The proof herein supports the claim for compensation and shows that the accident in question arose out of and in the course of claimant’s employment by the State; that both claimant and respondent at the time were operating within the terms of the Workmen’s Compensation Act; that claimant sustained an accidental injury on June 2, 1931 when he slipped on the tile floor in the bakery at the Kankakee State Hospital, striking his left shin against the sharp corner of a wooden step causing an abrasion and bruise thereof. The injury was reported to Dr. Francis J. Sullivan, a member of the Kankakee State Hospital staff. He thereafter received treatment from Dr. Sullivan and another attendant, and as the leg began to swell he was confined to his home. About the *167middle of August claimant worked for approximately three weeks at Walnut Grove as a chef, but as the wound reopened and the leg again began to swell he was unable to work until April 1, 1932.

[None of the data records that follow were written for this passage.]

-- ==== Sys2Proof/Machine/Dispatch.lean ====
section
/-! DEFINITION. One arm per instruction. -/

namespace Sys2Proof.Machine

def exec (i : Instr) (s : State) : Host.Outcome State Fault Refusal :=
  match i with
  | .rdv a x => Sys2Proof.Machine.execRdv a x s
  | .wrv a d => Sys2Proof.Machine.execWrv a d s
  | .prdStatus => Sys2Proof.Machine.execPrdStatus s
  | .prdRead => Sys2Proof.Machine.execPrdRead s
  | .pwrWrite v => Sys2Proof.Machine.execPwrWrite v s

end Sys2Proof.Machine
end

Compensation' at the rate of fifteen ($15.00) dollars per week for the period between June 13,1931 and April 1,1932 — • thirty-eight and one-half (38%) weeks (omitting the three weeks that claimant worked in August) figures five hundred seventy-seven and 50/100 ($577.50) dollars. From this should be deducted one hundred seventy-four ($174.00) dollars compensation heretofore paid, leaving a balance of four hundred three and 50/100 ($403.50) dollars for temporary total disability as claimed. An award is hereby made in favor of claimant for the latter sum.

This award being subject to the provisions of an Act entitled, “An Act making an appropriation to pay compensation claims of State employees and providing for the method of payment thereof,” approved July 3, 1937 (Sess. Laws 1937, p. 83) and being, by the terms of such Act, subject to the approval of the Governor, is hereby, if and when such approval is given, made payable from the appropriation from the General Revenue Fund in the manner provided for in such Act.